BRIEF: Search the material for "Config" and copy each line in which it is found.

RECORDS SUPPLIED:
/-- 44_edit.md R221, R224 to R228: the edited control field, position by position: fillers, punctuation, at signs and the
sign position, and the flags. `significant j` says that a filler at or left of position j got a digit other than zero or
is the character 0. Punctuation in position 0 is the one position left open (decision D21, log 22). The extent m and the
sign position at its end, whatever it holds, are the spec's decision D22 (log 22). -/
def Obligations.EditPositions : Prop :=
  ∀ (s : State) (la lb n m : Nat) (a b : Operand) (pa pb : Place) (digit : Nat → Nat) (significant : Nat → Prop),
    n = len2 la lb → s.Formed → s.effective a b = .ok (pa, pb) → s.CanRead pa n →
    controlLength s.mem pb.key (s.sizeOf pb.space - pb.loc) n = some m → s.CanWrite pb m →
    overlap pa n pb m = false →
    (∀ j, digit j = num (s.at pa.space (pa.loc + (s.field pb j).countP isFiller))) →
    (∀ j, significant j ↔ ∃ i ≤ j, isFiller (s.at pb.space (pb.loc + i)) = true ∧
      (digit i ≠ 0 ∨ s.at pb.space (pb.loc + i) = ZERO)) →
    ∃ t, exec (.edit la lb a b) s = .next t ∧
      Finishes s t (if ∀ k < n, num (s.at pa.space (pa.loc + k)) = 0 then .only .two
        else if bit7 (s.at pa.space (pa.loc + (n - 1))) = true then .only .one else .only .three) ∧
      Untouched s t pb m ∧
      (∀ j, j + 1 < m →
        (s.at pb.space (pb.loc + j) = AT → t.at pb.space (pb.loc + j) = BLANK) ∧
        (isFiller (s.at pb.space (pb.loc + j)) = true → significant j →
          t.at pb.space (pb.loc + j) = mkChar false true (digit j)) ∧
        (isFiller (s.at pb.space (pb.loc + j)) = true → ¬ significant j →
          t.at pb.space (pb.loc + j) = s.at pb.space (pb.loc + j)) ∧
        (isPunct (s.at pb.space (pb.loc + j)) = true → significant j →
          t.at pb.space (pb.loc + j) = s.at pb.space (pb.loc + j)) ∧
        (isPunct (s.at pb.space (pb.loc + j)) = true → ¬ significant j → 0 < j →
          t.at pb.space (pb.loc + j) = t.at pb.space (pb.loc + (j - 1)))) ∧
      t.at pb.space (pb.loc + (m - 1)) =
        (if bit7 (s.at pa.space (pa.loc + (n - 1))) = true ∧ ¬ (∀ k < n, num (s.at pa.space (pa.loc + k)) = 0) then
          s.at pb.space (pb.loc + (m - 1)) else BLANK)

/-- 44_edit.md R228, R229, with the spec's decisions D16, D21 (log 17, 22): Edit runs on a control field that begins
with punctuation and on overlapped operands, and nothing outside the control field changes. What else the first of
the two leaves is EditPositions. -/
def Obligations.EditOpenCases : Prop :=
  ∀ (s : State) (la lb n m : Nat) (a b : Operand) (pa pb : Place),
    n = len2 la lb → s.Formed → s.effective a b = .ok (pa, pb) → s.CanRead pa n →
    controlLength s.mem pb.key (s.sizeOf pb.space - pb.loc) n = some m → s.CanWrite pb m →
    (overlap pa n pb m = true ∨ isPunct (s.at pb.space pb.loc) = true) →
    ∃ t k, exec (.edit la lb a b) s = .next t ∧ k ≠ .four ∧ Finishes s t (.only k) ∧ Untouched s t pb m

/-- 46_form_numeric.md R251 to R255, R257, with the spec's decisions D13, D23 (log 15, 23): the digits of Operand-A, found
from the right, the sign by the rightmost character that is not blank, zeros to the left, overflow. `digits` are the
characters to store, leftmost first. After a hyphen with no digit the result is zero with an open sign. -/
def Obligations.FormNumericDigits : Prop :=
  ∀ (s : State) (la lb blanks : Nat) (a b : Operand) (pa pb : Place) (left : List Character) (c : Character),
    s.Formed → s.Ordinary a b pa (len1 la) pb (len1 lb) → c ≠ BLANK →
    s.field pa (len1 la) = left ++ c :: List.replicate blanks BLANK →
    (∀ (digits : List Character) (negative : Bool),
      (isDigit c = true ∧ digits = left.filter isDigit ++ [c] ∧ negative = false ∨
        isMinusDigit c = true ∧ digits = left.filter isDigit ++ [c] ∧ negative = true ∨
        c = HYPHEN ∧ negative = true ∧
          (∃ ds d, left.filter isDigit = ds ++ [d] ∧ digits = ds ++ [mkChar true true (num d)]) ∨
        isDigit c = false ∧ isMinusDigit c = false ∧ c ≠ HYPHEN ∧ negative = false ∧
          digits = left.filter isDigit) →
      ∃ t cc, exec (.formNumeric la lb a b) s = .next t ∧ Finishes s t cc ∧ Untouched s t pb (len1 lb) ∧
        (digits.length ≤ len1 lb →
          t.field pb (len1 lb) = List.replicate (len1 lb - digits.length) ZERO ++ digits ∧
          cc = if magnitude digits = 0 then .only .two else if negative then .only .one else .only .three) ∧
        (len1 lb < digits.length →
          t.field pb (len1 lb) = digits.drop (digits.length - len1 lb) ∧ cc = .only .four)) ∧
    (c = HYPHEN → left.filter isDigit = [] →
      ∃ t z, exec (.formNumeric la lb a b) s = .next t ∧ Finishes s t (.only .two) ∧
        Untouched s t pb (len1 lb) ∧
        t.field pb (len1 lb) = List.replicate (len1 lb - 1) ZERO ++ [mkChar z true 0])

/-- 46_form_numeric.md R256: an Operand-A of blanks sets Operand-B to zero in all positions. That zero is the character
ZERO is the spec's decision D23 (R254, log 23). -/
def Obligations.FormNumericBlank : Prop :=
  ∀ (s : State) (la lb : Nat) (a b : Operand) (pa pb : Place),
    s.Formed → s.Ordinary a b pa (len1 la) pb (len1 lb) →
    (∀ k < len1 la, s.at pa.space (pa.loc + k) = BLANK) →
    ∃ t, exec (.formNumeric la lb a b) s = .next t ∧ Finishes s t (.only .two) ∧ Untouched s t pb (len1 lb) ∧
      t.field pb (len1 lb) = List.replicate (len1 lb) ZERO

/-! Branch, Link, Branch on Service Request. -/

/-- 41_branch.md R161, R162: a Branch is executed a half at a time: to Address-A when LA requires it, whatever the right
half holds; else to Address-B when LB requires it; else to the next instruction. No location changes. Which partition is next is
the spec's decision D25 (log 25); the timer that decides a switch is the model's (R177, D26, log 26). -/
def Obligations.BranchHalves : Prop :=
  ∀ (s : State) (va : Nat) (make : Numeric → BranchAddress → BranchAddress → Instr) (lb : Numeric)
    (a b : BranchAddress), s.host < s.parts.length → (va, make) ∈ plainBranches →
    (∀ loc, Required s.me.cc va → Names a loc →
      ∃ t, exec (make lb a b) s = .next t ∧ SameMemory s t ∧
        Arrives s t { common := a.common, loc := loc } (va = 8)) ∧
    (∀ loc, ¬ Required s.me.cc va → lb.toNat ∈ [1, 2, 3, 4, 5, 8] → Required s.me.cc lb.toNat → Names b loc →
      ∃ t, exec (make lb a b) s = .next t ∧ SameMemory s t ∧
        Arrives s t { common := b.common, loc := loc } (lb.toNat = 8)) ∧
    (¬ Required s.me.cc va → lb.toNat ∈ [0, 1, 2, 3, 4, 9] → ¬ Required s.me.cc lb.toNat →
      ∃ t, exec (make lb a b) s = .next t ∧ SameMemory s t ∧ Finishes s t s.me.cc)

/-- 41_branch.md R163, R171, R174, with the spec's decisions D5, D8 to D10, D18 (log 10, 12, 13, 19): an LB without a
stated meaning is a fault when it is examined; address digits 10 to 15 are a fault when control is about to pass there
or the field there is about to be written; so are a return address above 9999 and the stores of Link and of Branch on
Service Request. That the digits rank before the return address, and that before the store, is the model's choice (log
49). -/
def Obligations.BranchFaults : Prop :=
  ∀ (s : State) (lb : Numeric) (a b : BranchAddress),
    (lb.toNat = 6 ∨ lb.toNat = 7 ∨ 10 ≤ lb.toNat →
      (∀ va make, (va, make) ∈ plainBranches → ¬ Required s.me.cc va →
        s.Stops (make lb a b) .reservedEncoding) ∧
      s.Stops (.link lb a b) .reservedEncoding) ∧
    (lb.toNat ≠ 0 → lb.toNat ≠ 9 → s.Stops (.serviceRequest lb a b) .reservedEncoding) ∧
    (∀ va make, (va, make) ∈ plainBranches →
      (Required s.me.cc va → (∀ loc, ¬ Names a loc) → s.Stops (make lb a b) .reservedEncoding) ∧
      (¬ Required s.me.cc va → Required s.me.cc lb.toNat → (∀ loc, ¬ Names b loc) →
        s.Stops (make lb a b) .reservedEncoding)) ∧
    (Required s.me.cc lb.toNat →
      ((∀ loc, ¬ Names a loc) ∨ (∀ loc, ¬ Names b loc) → s.Stops (.link lb a b) .reservedEncoding) ∧
      (∀ la start, Names a la → Names b start →
        (9990 ≤ s.me.pc.loc → s.Stops (.link lb a b) .addressRange) ∧
        (∀ p kind, p = { space := if a.common then .common else .part s.host, loc := la } →
          s.me.pc.loc < 9990 → s.WriteFault p 4 kind → s.Stops (.link lb a b) kind))) ∧
    (∀ d, lb.toNat = 0 ∨ lb.toNat = 9 → s.me.srq = some d →
      ((∀ loc, ¬ Names a loc) ∨ (∀ loc, ¬ Names b loc) → s.Stops (.serviceRequest lb a b) .reservedEncoding) ∧
      (∀ la target p kind, Names a la → Names b target →
        p = { space := if a.common then .common else .part s.host, loc := la } →
        s.WriteFault p 1 kind → s.Stops (.serviceRequest lb a b) kind))

/-- 41_branch.md R172: a performed Link inserts the address of the next instruction into the four characters at
Address-A and passes to Address-B. With LB = 8 the switch is left open (R173, D19, log 20); the next partition and the
timer are log 25 and 26. -/
def Obligations.LinkStoresReturn : Prop :=
  ∀ (s : State) (lb : Numeric) (a b : BranchAddress) (la start ret : Nat) (p : Place),
    s.Formed → lb.toNat ∈ [1, 2, 3, 4, 5, 8] → Required s.me.cc lb.toNat → Names a la → Names b start →
    ret = s.me.pc.loc + 10 → ret ≤ 9999 → p = { space := if a.common then .common else .part s.host, loc := la } →
    s.CanWrite p 4 →
    ∃ t, exec (.link lb a b) s = .next t ∧ Untouched s t p 4 ∧ KeepsZones s t p 4 ∧
      magnitude (t.field p 4) = ret ∧ allDecimal (t.field p 4) = true ∧
      bit7 (t.at p.space (p.loc + 3)) = s.me.pc.common ∧
      (Arrives s t { common := b.common, loc := start } False ∨
        lb.toNat = 8 ∧ Arrives s t { common := b.common, loc := start } True)

/-- 41_branch.md R170: no link occurs with LB = 0 or 9, nor with LB = 1 to 4 when that flag is OFF. -/
def Obligations.LinkNotPerformed : Prop :=
  ∀ (s : State) (lb : Numeric) (a b : BranchAddress), s.host < s.parts.length →
    lb.toNat ∈ [0, 1, 2, 3, 4, 9] → ¬ Required s.me.cc lb.toNat →
    ∃ t, exec (.link lb a b) s = .next t ∧ SameMemory s t ∧ Finishes s t s.me.cc

/-- 41_branch.md R174: Branch on Service Request stores the device number that the IOC holds in the numeric portion of
the character at Address-A, passes to Address-B, and polling resumes with the next device; without a request held it
has no effect. That the zone bits stay is the spec's decision D20 (log 21), stated apart. The next partition and the
timer are log 25 and 26. -/
def Obligations.ServiceRequestTaken : Prop :=
  ∀ (s : State) (lb : Numeric) (a b : BranchAddress), s.Formed → lb.toNat = 0 ∨ lb.toNat = 9 →
    (s.me.srq = none → ∃ t, exec (.serviceRequest lb a b) s = .next t ∧ SameMemory s t ∧ Finishes s t s.me.cc) ∧
    (∀ d la target p, s.me.srq = some d → d < 10 → Names a la → Names b target →
      p = { space := if a.common then .common else .part s.host, loc := la } → s.CanWrite p 1 →
      ∃ t, exec (.serviceRequest lb a b) s = .next t ∧ Untouched s t p 1 ∧ num (t.at p.space p.loc) = d ∧
        SameMachine s t ∧ SameOthers s t ∧
        t.part s.host =
          { s.me with pc := { common := b.common, loc := target }, srq := none
                      poll := if d = 9 then 0 else d + 1 } ∧
        (Config.timeSlice < s.timer → Switched s t) ∧ (¬ Config.timeSlice < s.timer → Stayed s t))

/-- 41_branch.md R175, the spec's decision D20 (log 21): Branch on Service Request keeps every zone bit. -/
def Obligations.ServiceRequestKeepsZones : Prop :=
  ∀ (s t : State) (lb : Numeric) (a b : BranchAddress), s.mem.wf = true →
    exec (.serviceRequest lb a b) s = .next t → ∀ sp loc, loc < Config.spaceLimit →
      bit7 (t.at sp loc) = bit7 (s.at sp loc) ∧ bit5 (t.at sp loc) = bit5 (s.at sp loc)

/-! Read and Write. -/

/-- 49_read_write.md R322: a Read or Write through the IOC sets the parameters of the operation, advances P and
relinquishes control; no character is transferred yet. That the count 0000 is 10,000 also of an indexed sum is the
spec's decision D33 (R314, log 34); the next partition is D25 (log 25). -/
def Obligations.IocOperationIssued : Prop :=
  ∀ (s : State) (device n : Nat) (a b : Operand) (pa pb : Place),
    s.host < s.parts.length → s.effective a b = .ok (pa, pb) → n = (if pb.loc = 0 then 10000 else pb.loc) →
    (∀ mode, s.CanWrite pa n →
      ∃ t, exec (.read device .ioc mode a b) s = .next t ∧ SameMachine s t ∧ SameOthers s t ∧ SameMemory s t ∧
        Switched s t ∧ t.part s.host =
          { s.me with
            pc := { s.me.pc with loc := s.me.pc.loc + 10 }
            io := some { direction := .read mode, device := device, common := a.common, next := pa.loc, left := n,
                         first := pa.loc, total := n, done := none } }) ∧
    (∀ kind, s.CanRead pa n →
      ∃ t, exec (.write device .ioc kind a b) s = .next t ∧ SameMachine s t ∧ SameOthers s t ∧ SameMemory s t ∧
        Switched s t ∧ t.part s.host =
          { s.me with
            pc := { s.me.pc with loc := s.me.pc.loc + 10 }
            io := some { direction := .write kind, device := device, common := a.common, next := pa.loc, left := n,
                         first := pa.loc, total := n, done := none } })

/-- 49_read_write.md R323, 60_exceptions.md R372, R386: after the boundary of a step, while the operation of the host
partition has not ended it executes nothing and control passes on; when it has ended, its outcome becomes the Condition
Code. Then the instruction at P is fetched and runs, or, where P is a stop address, nothing is executed and control
passes on. Boundaries are the spec's decision D24 (log 24), the next partition D25 (log 25), the timer the model's
(log 26), stop addresses D35 (log 36). -/
def Obligations.IocWaitAndResume : Prop :=
  ∀ (s t : State), t = s.boundary → t.host < t.parts.length →
    ((∃ o, t.me.io = some o ∧ o.done = none) →
      ∃ u, step s = .next u ∧ SameMachine t u ∧ u.parts = t.parts ∧ u.mem = t.mem ∧ Switched t u) ∧
    (t.me.io = none → t.resume = t) ∧
    (∀ o k, t.me.io = some o → o.done = some k →
      SameMachine t t.resume ∧ SameOthers t t.resume ∧ t.resume.mem = t.mem ∧ Stayed t t.resume ∧
        t.resume.me = { t.me with io := none, cc := .only (outcomeFlag k) }) ∧
    ((∀ o, t.me.io = some o → o.done ≠ none) →
      (t.me.pc ∉ t.me.setting.stop → step s = t.resume.runInstruction) ∧
      (t.me.pc ∈ t.me.setting.stop →
        ∃ u, step s = .next u ∧ SameMachine t u ∧ u.parts = t.resume.parts ∧ u.mem = t.mem ∧ Switched t u))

EXERCISE ANSWER:
        (Config.timeSlice < s.timer → Switched s t) ∧ (¬ Config.timeSlice < s.timer → Stayed s t))
    exec (.serviceRequest lb a b) s = .next t → ∀ sp loc, loc < Config.spaceLimit →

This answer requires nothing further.